Gleichzeitig kriechen dieselben Hausbesitzer fluchend auf den Knien durch ihre Beete und vernichten rigoros mit dem Unkrautstecher jene Pflanzen, die unsere Natur am dringendsten braucht.
Für das Jahr 2026 haben Botaniker und Naturschützer nun eine Pflanze zur „Blume des Jahres“ gekürt, die Sie mit hoher Wahrscheinlichkeit schon oft achtlos auf den Kompost geworfen haben.
Der Feldrittersporn ist ein leuchtend blaues Wunder der Natur, das durch den Einsatz von Pestiziden in der Landwirtschaft kurz vor der Ausrottung steht.
Wer diesen filigranen Überlebenskünstler in seinem Garten entdeckt oder in diesem Jahr gezielt aussät, rettet nicht nur ein Stück Kulturgut, sondern holt sich den ultimativen Bienenmagneten direkt vor die Terrassentür.
Der fatale Schönheitswahn: Das Unkraut, das keines ist
Wenn ich durch Neubaugebiete gehe, sehe ich Schottergärten und sterile Rasenflächen, die mit Unkrautvernichtern von Neudorff oder Compo „sauber“ gehalten werden.

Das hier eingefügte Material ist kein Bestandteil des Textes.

-- ==== Sys2Proof/Machine/Bits.lean ====
section
/-! DEFINITION. Bit fields, byte order (R5: little-endian) and sign extension, written once. -/

namespace Sys2Proof.Machine

/-- Bits [lo+width-1:lo] of `v`, as a number. -/
def fieldGet (v : Word) (lo width : Nat) : Nat := (v.extractLsb' lo width).toNat

/-- The mask of bits [lo+width-1:lo]. -/
def fieldMask (lo width : Nat) : Word := (BitVec.allOnes width).setWidth 64 <<< lo

/-- `v` with bits [lo+width-1:lo] replaced by the low `width` bits of `x`. -/
def fieldSet (v : Word) (lo width x : Nat) : Word :=
  (v &&& ~~~ fieldMask lo width) ||| ((BitVec.ofNat width x).setWidth 64 <<< lo)

/-- Bit `i` of `v`. -/
def bitOf (v : Word) (i : Nat) : Bool := v.toNat.testBit i

/-- A word with the bits of `m` taken from `new` and the others from `old`. -/
def blend (old new m : Word) : Word := (old &&& ~~~m) ||| (new &&& m)

/-- `n` bytes of the number `v`, least significant first. -/
def bytesOf : (n : Nat) → (v : Nat) → List Byte
  | 0, _ => []
  | n + 1, v => BitVec.ofNat 8 v :: bytesOf n (v / 256)

/-- The number that bytes spell, least significant first. -/
def natOfBytes : List Byte → Nat
  | [] => 0
  | b :: bs => b.toNat + 256 * natOfBytes bs

/-- Little-endian field of a byte record: `n` bytes from byte `at_`. -/
def recGet (r : List Byte) (at_ n : Nat) : Nat := natOfBytes ((r.drop at_).take n)

/-- `x` as a signed number of `w` bits (two's complement). -/
def signedOf (w x : Nat) : Int := if x % 2 ^ w < 2 ^ (w - 1) then (x % 2 ^ w : Nat) else (x % 2 ^ w : Nat) - (2 ^ w : Nat)

/-- The two's complement code of `i` in `w` bits. -/
def unsignedOf (w : Nat) (i : Int) : Nat := (i % (2 ^ w : Nat)).toNat

/-- `x` clipped to the range from `lo` to `hi`. -/
def clip (lo hi x : Nat) : Nat := max lo (min hi x)

/-- Quotient rounded up. -/
def ceilDiv (a b : Nat) : Nat := (a + b - 1) / b

/-- The first `n` entries of `f 0, f 1, …`. -/
def tabulate {α : Type} (n : Nat) (f : Nat → α) : List α := (List.range n).map f

/-- The smallest index from `i` on, among the next `n`, at which `p` holds. -/
def searchFrom (p : Nat → Bool) (i : Nat) : (n : Nat) → Option Nat
  | 0 => none
  | n + 1 => if p i then some i else searchFrom p (i + 1) n

/-- The smallest index below `n` at which `p` holds. -/
def firstBelow (p : Nat → Bool) (n : Nat) : Option Nat := searchFrom p 0 n

/-- The number of bits set among the low `n` of `v`. -/
def popCount : (n : Nat) → (v : Nat) → Nat
  | 0, _ => 0
  | n + 1, v => v % 2 + popCount n (v / 2)

end Sys2Proof.Machine
end

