-- ==== Sys2Proof/Machine/Ops.lean ====
section
/-! DEFINITION. The named operations over registers, events, queues and long operations that every meaning is written with. -/

namespace Sys2Proof.Machine

/-! ### Completion statuses (R611) -/

abbrev CS.ok : Nat := 0x00
abbrev CS.fewer : Nat := 0x01
abbrev CS.stopped : Nat := 0x02
abbrev CS.grammarDead : Nat := 0x03
abbrev CS.lengthLimit : Nat := 0x04
abbrev CS.budget : Nat := 0x05
abbrev CS.paused : Nat := 0x06
abbrev CS.suspended : Nat := 0x07
abbrev CS.cancelled : Nat := 0x08
abbrev CS.badCommand : Nat := 0x10
abbrev CS.badHandle : Nat := 0x11
abbrev CS.staleGeneration : Nat := 0x12
abbrev CS.notOwner : Nat := 0x13
abbrev CS.stepMismatch : Nat := 0x14
abbrev CS.integrity : Nat := 0x15
abbrev CS.uncorrectable : Nat := 0x16
abbrev CS.noResource : Nat := 0x17
abbrev CS.fault : Nat := 0x18
abbrev CS.illegalContext : Nat := 0x19
abbrev CS.timeout : Nat := 0x1A
abbrev CS.orphaned : Nat := 0x1B
abbrev CS.absentUnit : Nat := 0x1C
abbrev CS.notReady : Nat := 0x1D

/-! ### Registers -/

/-- The stored value of a register. -/
def Io.reg (io : Io) (off : Nat) : Word := sparseGet (regReset off) io.regs off

/-- A register set whole. -/
def Io.setReg (off : Nat) (v : Word) (io : Io) : Io := { io with regs := sparsePut (regReset off) off v io.regs }

/-- A field of a register, as a number. -/
def Io.get (io : Io) (f : RegField) : Nat := fieldGet (io.reg f.off) f.lo f.width

/-- A field of a register set; a value beyond the field's width loses its high bits. -/
def Io.put (f : RegField) (x : Nat) (io : Io) : Io := io.setReg f.off (fieldSet (io.reg f.off) f.lo f.width x)

/-- A counting register moved on by `n`, wrapping at its width. -/
def Io.bump (f : RegField) (n : Nat) (io : Io) : Io := io.put f (io.get f + n)

/-- Whether an output goes through a host or network port. -/
def Out.onPort : Out → Bool
  | .hostWrite .. | .msix .. | .datagram .. | .neighborAdvert .. | .echoReply .. | .ptp .. | .spdm .. => true
  | _ => false

/-- The host port that issues a memory request, and whether it is data or a record, not an interrupt. -/
def Out.request : Out → Option (Nat × Bool)
  | .hostWrite p .. => some (p, true)
  | .msix p .. => some (p, false)
  | _ => none

/-- Whether a port that IDE_REQ binds to IDE streams has none (R385). -/
def Io.noStream (io : Io) (n : Nat) : Bool := decide (io.get (Fld.GC_PORT_CFG_IDE_REQ n) = 1) && decide (io.get (Fld.GC_PORT_STATE_IDE n) ≠ 1)
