/-! ### The vocabulary cache (R158)

An operation of the text and grammar engines looks up the 64-byte lines of the entries that it consults, in the order in which its definition does. -/

/-- The lines that `n` bytes from an address lie in. -/
def linesAt (addr n : Nat) : List Nat := blocksOf addr n

/-- The lines of a token's vocabulary entry and bytes. -/
def State.tokenLines (s : State) (t tok : Nat) : List Nat :=
  if !s.tableMode t then []
  else linesAt (s.get (Fld.TX_VOCAB_BASE t) + 8 * tok) 8 ++ (match s.vocabEntry t tok with
    | .ok v => linesAt (s.get (Fld.TX_POOL_BASE t) + v.offset) v.length
    | .error _ => [])

/-- The lines of the merge slots that a probe reads, and of the entry of the merge it finds (R156). -/
def State.probeLines (s : State) (t x y : Nat) : (fuel i : Nat) → List Nat
  | 0, _ => []
  | fuel + 1, i =>
    let at_ := s.get (Fld.TX_MERGE_BASE t) + 16 * (i % 2 ^ s.get (Fld.TX_MERGE_LOG2_SLOTS t))
    linesAt at_ 16 ++ (match s.readNat t at_ 16 with
      | .error _ => []
      | .ok v =>
        if v / 2 ^ 96 = 0xFFFFFFFF then []
        else if v % 2 ^ 32 = x ∧ v / 2 ^ 32 % 2 ^ 32 = y then linesAt (s.get (Fld.TX_VOCAB_BASE t) + 8 * (v / 2 ^ 64 % 2 ^ 32)) 8
        else s.probeLines t x y fuel (i + 1))

/-- The lines consulted for an adjacent pair (R155, R157). -/
def State.pairLines (s : State) (t : Nat) (a b : Piece) : List Nat :=
  let k := s.get (Fld.TX_MERGE_LOG2_SLOTS t)
  let base := s.get (Fld.TX_TABLES_BASE t)
  (if s.on (Fld.TX_TABLES_SPLIT_EN t) then linesAt (base + 1024 + a.last) 1 ++ linesAt (base + 1024 + b.first) 1 ++ linesAt (base + 1280) 32 else []) ++
    s.probeLines t a.tok b.tok (2 ^ k) (((a.tok * 2 ^ 20 + b.tok) * 0x9E3779B97F4A7C15 % 2 ^ 64) / 2 ^ (64 - k))

/-- The lines consulted by the merging of R157, at most `fuel` merges. -/
def State.mergeLines (s : State) (t : Nat) : (fuel : Nat) → List Piece → List Nat
  | 0, _ => []
  | fuel + 1, l =>
    (List.zip l (l.drop 1)).flatMap (fun p => s.pairLines t p.1 p.2) ++ (match s.bestMerge t 0 l with
      | .ok (some (_, i, result), _) => s.mergeLines t fuel (mergeAt result i l)
      | _ => [])

/-- The lines consulted by tokenising bytes. -/
def State.tokeniseLines (s : State) (t : Nat) (bytes : List Byte) : List Nat :=
  if !s.tableMode t then []
  else bytes.flatMap (fun b => linesAt (s.get (Fld.TX_TABLES_BASE t) + 4 * b.toNat) 4) ++ (match s.byteTokens t bytes with
    | .ok l => s.mergeLines t l.length l
    | .error _ => [])

/-- One lookup (R158): a hit makes the line the most recently used; a miss reads the line into the cache, where it takes the place of the least recently used of its 131,072 lines. -/
def State.lookLine (s : State) (t line : Nat) : State :=
  if s.textCache.contains (t, line) then
    let s := s.bump Fld.TX_CACHE_HIT_COUNT 1
    { s with textCache := (t, line) :: s.textCache.filter (· ≠ (t, line)) }
  else
    let bad := (s.blockStatus t line).isSome
    let s := (s.bump Fld.TX_CACHE_MISS_COUNT 1).afterBlockRead t line
    if bad then s else { s with textCache := ((t, line) :: s.textCache).take 131072 }

/-- The lookups of an operation. -/
def State.lookUp (s : State) (t : Nat) (lines : List Nat) : State := lines.foldl (fun s l => s.lookLine t l) s

/-- Every line of a tenant dropped. -/
def State.dropText (s : State) (t : Nat) : State := { s with textCache := s.textCache.filter (fun e => e.1 ≠ t) }

end Sys2Proof.Machine
end

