def State.stall (s : State) (i : Nat) : Stall := sparseGet {} s.stalls i
def State.setStall (s : State) (i : Nat) (x : Stall) : State := { s with stalls := sparsePut {} i x s.stalls }
def State.updHdr (s : State) (i : Nat) (f : Header → Header) : State :=
  s.setStall i { s.stall i with hdr := f (s.stall i).hdr }

/-- State codes (R39). -/
def stateCode : StallState → Nat
  | .free => 0 | .hot => 1 | .running => 2 | .waiting => 3 | .parked => 4 | .remote => 5 | .moving => 6 | .orphaned => 7
  | .retired => 8

/-- The state a code names; FREE for a reserved code. -/
def stallStateOf (n : Nat) : StallState :=
  match n with
  | 1 => .hot | 2 => .running | 3 => .waiting | 4 => .parked | 5 => .remote | 6 => .moving | 7 => .orphaned | 8 => .retired
  | _ => .free

/-- A stall handle (R28). -/
def stallHandle (index gen tenant kind : Nat) : Nat := index + gen * 2 ^ 22 + tenant * 2 ^ 54 + kind * 2 ^ 62

def handleIndex (h : Nat) : Nat := h % 2 ^ 22
def handleGen (h : Nat) : Nat := h / 2 ^ 22 % 2 ^ 32
def handleTenant (h : Nat) : Nat := h / 2 ^ 54 % 256
def handleKind (h : Nat) : Nat := h / 2 ^ 62 % 4

/-- The checks of R29 on a handle in tenant `t`'s name: the slot, or the status with result words 0 and 1. -/
def State.checkHandle (s : State) (t h : Nat) (remoteOk : Bool) : Except (Nat × Nat × Nat) Nat :=
  let i := handleIndex h
  let x := s.stall i
  if handleKind h = 3 || handleTenant h ≠ t then .error (CS.badHandle, 0, 0)
  else if x.state = .free || x.gen ≠ handleGen h || x.handle ≠ h then .error (CS.staleGeneration, 0, 0)
  else if x.state = .remote && !remoteOk then .error (CS.notOwner, x.ownerDev, x.headerAt)
  else .ok i

/-- The slot a message's handle names on this device, FREE and other generations apart. -/
def State.slotOf (s : State) (h : Nat) : Option Nat :=
  let i := handleIndex h
  if (s.stall i).state ≠ .free && (s.stall i).handle = h then some i else none

def State.stallTenant (s : State) (i : Nat) : Nat := (s.stall i).hdr.tenant

/-- The slots of the directory in a state. -/
def State.slotsIn (s : State) (st : StallState) : Nat :=
  if st = .free then stallSlots - sparseCount (fun x => decide (x.state ≠ .free)) s.stalls
  else sparseCount (fun x => decide (x.state = st)) s.stalls

/-- The slots of a tenant that are not FREE (R357). -/
def State.tenantStalls (s : State) (t : Nat) : Nat :=
  sparseCount (fun x => decide (x.state ≠ .free) && decide (x.hdr.tenant = t)) s.stalls

/-- Session stalls with shape `i` in every state except FREE and REMOTE (R78). -/
def State.shapeUse (s : State) (i : Nat) : Nat :=
  sparseCount (fun x => decide (x.state ≠ .free ∧ x.state ≠ .remote ∧ x.hdr.kind = 0 ∧ x.shape = i)) s.stalls

/-- Flags of the header (R37). -/
def flagOn (x : Stall) (b : Nat) : Bool := x.hdr.flags.testBit b
def setFlagBit (b : Nat) (v : Bool) (flags : Nat) : Nat :=
  if flags.testBit b = v then flags else if v then flags + 2 ^ b else flags - 2 ^ b

/-- A stall event naming its handle (R74). -/
def State.stallEvent (s : State) (code i : Nat) (detail : List Nat := []) : State :=
  s.raise { code := code, tenant := some (s.stallTenant i), object := (s.stall i).handle, detail := detail }

/-! ### Header and directory bytes (R33, R34) -/

/-- The 64 bytes of STOP_STATE (R165). -/
def stopBytes (x : StopState) : List Byte :=
  bytesOf 1 x.held ++ bytesOf 1 x.lastStop ++ bytesOf 1 x.inCall ++ bytesOf 1 0 ++ bytesOf 4 x.callBytes ++
    bytesOf 8 x.callId ++ (x.heldBytes ++ List.replicate 48 0).take 48

/-- A header's bytes 0x000 to 0xFEF (R34), with the STATE byte given. -/
def headerBody (h : Header) (state : Nat) : List Byte :=
  bytesOf 8 h.handle ++ bytesOf 1 state ++ bytesOf 1 h.kind ++ bytesOf 1 h.tenant ++ bytesOf 1 h.priority ++
  bytesOf 2 h.flags ++ bytesOf 1 h.deadPolicy ++ bytesOf 1 h.homeHive ++ bytesOf 8 h.committedLen ++ bytesOf 8 h.specLen ++
  bytesOf 8 h.step ++ bytesOf 4 h.lengthCap ++ bytesOf 4 h.endToken ++ bytesOf 16 h.seed ++ bytesOf 8 h.sampleCtr ++
  bytesOf 8 h.ndStall ++ bytesOf 8 h.grImage ++ bytesOf 4 h.grState ++ bytesOf 4 h.grSp ++ bytesOf 8 h.stopSet ++
  bytesOf 8 h.epoch ++ bytesOf 8 h.prepEpoch ++ bytesOf 8 h.leaseExpiry ++ bytesOf 2 h.ownerDev ++ bytesOf 2 h.peerDev ++
  bytesOf 1 h.migRole ++ bytesOf 1 h.migPhase ++ bytesOf 1 h.priorState ++ bytesOf 1 h.shedPorts ++ bytesOf 8 h.shedRoot ++
  bytesOf 8 h.ptRoot ++ bytesOf 8 h.waitTimeout ++ bytesOf 8 h.waitStart ++ bytesOf 8 h.toolCallId ++ bytesOf 8 h.journalLen ++
  bytesOf 8 h.journalSeq ++ bytesOf 8 h.dirtyBytes ++ bytesOf 2 h.budgetAccount ++ bytesOf 2 0 ++ bytesOf 4 h.stepReserve ++
  bytesOf 8 h.budgetUsed ++ bytesOf 8 h.createdYt ++ bytesOf 8 h.lastStepYt ++ bytesOf 8 h.orphanSince ++
  bytesOf 8 h.replaySig ++ bytesOf 8 h.shapeDims ++
  ((h.layerMap.map (BitVec.ofNat 8)) ++ List.replicate 256 0xFF).take 256 ++
  (bytesOf 2 h.spill.length ++ h.spill ++ List.replicate 254 0).take 256 ++ stopBytes h.stop ++
  List.replicate 0xC0 0 ++ (h.grStack.flatMap (bytesOf 4) ++ List.replicate 1024 0).take 1024 ++
  (h.notes ++ List.replicate 1792 0).take 1792 ++ List.replicate 0xF0 0

/-- The 4,096 bytes of a header with its tag under the tenant's keys (R34, R36). -/
def headerBytes (keys : List Byte) (h : Header) (state : Nat) : List Byte :=
  headerBody h state ++ bytesOf 16 (Config.mac keys (headerBody h state))

/-- The keys of tenant `t`'s Shed domain (R121). -/
def State.shedKeys (s : State) (t : Nat) : List Byte := s.domainKeys (256 + t)

/-- The 64 bytes of a directory entry (R33). -/
def directoryEntry (x : Stall) : List Byte :=
  bytesOf 8 x.handle ++ bytesOf 1 (stateCode x.state) ++ bytesOf 1 x.location ++ bytesOf 2 x.ownerDev ++ bytesOf 4 0 ++
    bytesOf 8 x.epoch ++ bytesOf 8 x.leaseExpiry ++ bytesOf 8 x.headerAt ++ bytesOf 1 x.shedPorts ++ List.replicate 23 0

/-! ### Shapes and pages (R75 to R88) -/

/-- Bytes of a record of shape `i`: 9 × E ÷ 16 (R79). -/
def State.shapeRec (s : State) (i : Nat) : Nat :=
  9 * (s.get (Fld.KV_SHAPE_LAT_WIDTH i) + s.get (Fld.KV_SHAPE_POS_WIDTH i)) / 16

/-- The tenant's latent shape index (R76). -/
def State.tenantShape (s : State) (t : Nat) : Nat := s.get (Fld.KV_TSHAPE_SHAPES (t / 16)) / 16 ^ (t % 16) % 16

/-- SHAPE_DIMS of a shape (R34). -/
def State.shapeDims (s : State) (shape : Nat) : Nat :=
  s.get (Fld.KV_SHAPE_LAT_WIDTH shape) + s.get (Fld.KV_SHAPE_POS_WIDTH shape) * 2 ^ 16 + s.get (Fld.KV_SHAPE_LAYERS shape) * 2 ^ 32

/-- The size code of page `j` (R82). -/
def pageCode (pageMin pageMax j : Nat) : Nat := min (pageMin + j) pageMax

/-- Records a page of a size code holds (R83). -/
def pageRecords (recBytes code : Nat) : Nat := if recBytes = 0 then 0 else (4096 * 2 ^ code - 64) / recBytes

/-- The records that the first `n` pages of a layer hold (R82, R83). -/
def recordsIn (pageMin pageMax recBytes : Nat) : (n : Nat) → Nat
  | 0 => 0
  | n + 1 => recordsIn pageMin pageMax recBytes n + pageRecords recBytes (pageCode pageMin pageMax n)

/-- SHAPE_CAP (R87). -/
def shapeCapOf (pageMin pageMax recBytes : Nat) : Nat := min 2097152 (recordsIn pageMin pageMax recBytes 512)

/-- The page and the record within it that hold position `t`, searching from page `j` with `base` records before it (R83). -/
def locate (pageMin pageMax recBytes t : Nat) : (fuel j base : Nat) → Option (Nat × Nat)
  | 0, _, _ => none
  | fuel + 1, j, base =>
    let cap := pageRecords recBytes (pageCode pageMin pageMax j)
    if t < base + cap then some (j, t - base) else locate pageMin pageMax recBytes t fuel (j + 1) (base + cap)

def PageTable.locate (p : PageTable) (t : Nat) : Option (Nat × Nat) :=
  Sys2Proof.Machine.locate p.pageMin p.pageMax p.recBytes t 512 0 0

/-- Pages that `n` positions need in a layer: the page of the last position, and one more. -/
def pagesFor (pageMin pageMax recBytes n : Nat) : Nat :=
  if n = 0 then 1
  else match locate pageMin pageMax recBytes (n - 1) 512 0 0 with
    | some (j, _) => j + 1
    | none => 512

/-- Granules of a page (R71, R81). -/
def pageGranules (code : Nat) : Nat := 2 ^ code

/-- The token limit N of a stall (R87). -/
def tokenLimit (x : Stall) : Nat :=
  match x.table with
  | some p => min x.hdr.lengthCap p.shapeCap
  | none => x.hdr.lengthCap

/-- The header bytes a page begins with (R83). -/
def pageHeader (handle scale first layer size shape : Nat) : List Byte :=
  bytesOf 8 handle ++ bytesOf 4 scale ++ bytesOf 4 first ++ bytesOf 1 layer ++ bytesOf 1 size ++ bytesOf 1 shape ++
    List.replicate 45 0

/-- Pages from number `j` on, `n` of them, taken on Hive `h` for owner `o` (R82, R89): none where one finds no room. -/
def State.takePages (s : State) (h : Nat) (o : Owner) (pageMin pageMax recBytes : Nat) :
    (n j : Nat) → Option (List Page × State)
  | 0, _ => some ([], s)
  | n + 1, j =>
    let code := pageCode pageMin pageMax j
    match s.alloc h (pageGranules code) (pageGranules code) o with
    | none => none
    | some (g, s') =>
      match s'.takePages h o pageMin pageMax recBytes n (j + 1) with
      | none => none
      | some (ps, s'') => some (⟨4096 * g, code, 0, recordsIn pageMin pageMax recBytes j⟩ :: ps, s'')

/-- A layer placed on Hive `h`: its page list and its pages for `n` positions (R86, R88). -/
def State.takeLayer (s : State) (h : Nat) (o : Owner) (pageMin pageMax recBytes n filled : Nat) : Option (Layer × State) :=
  match s.alloc h 1 1 o with
  | none => none
  | some (g, s') =>
    (s'.takePages h o pageMin pageMax recBytes (pagesFor pageMin pageMax recBytes n) 0).map (fun r =>
      (⟨4096 * g, r.1, filled⟩, r.2))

Die Loki Schmidt Stiftung, die jährlich die „Blume des Jahres“ wählt, schlägt mit der Wahl des Feldrittersporns (Consolida regalis) nun lauten Alarm. Diese zarte Pflanze mit ihren tief-violett-blauen Blüten war früher der ständige Begleiter unserer Getreidefelder – oft Seite an Seite mit dem Klatschmohn und der Kornblume.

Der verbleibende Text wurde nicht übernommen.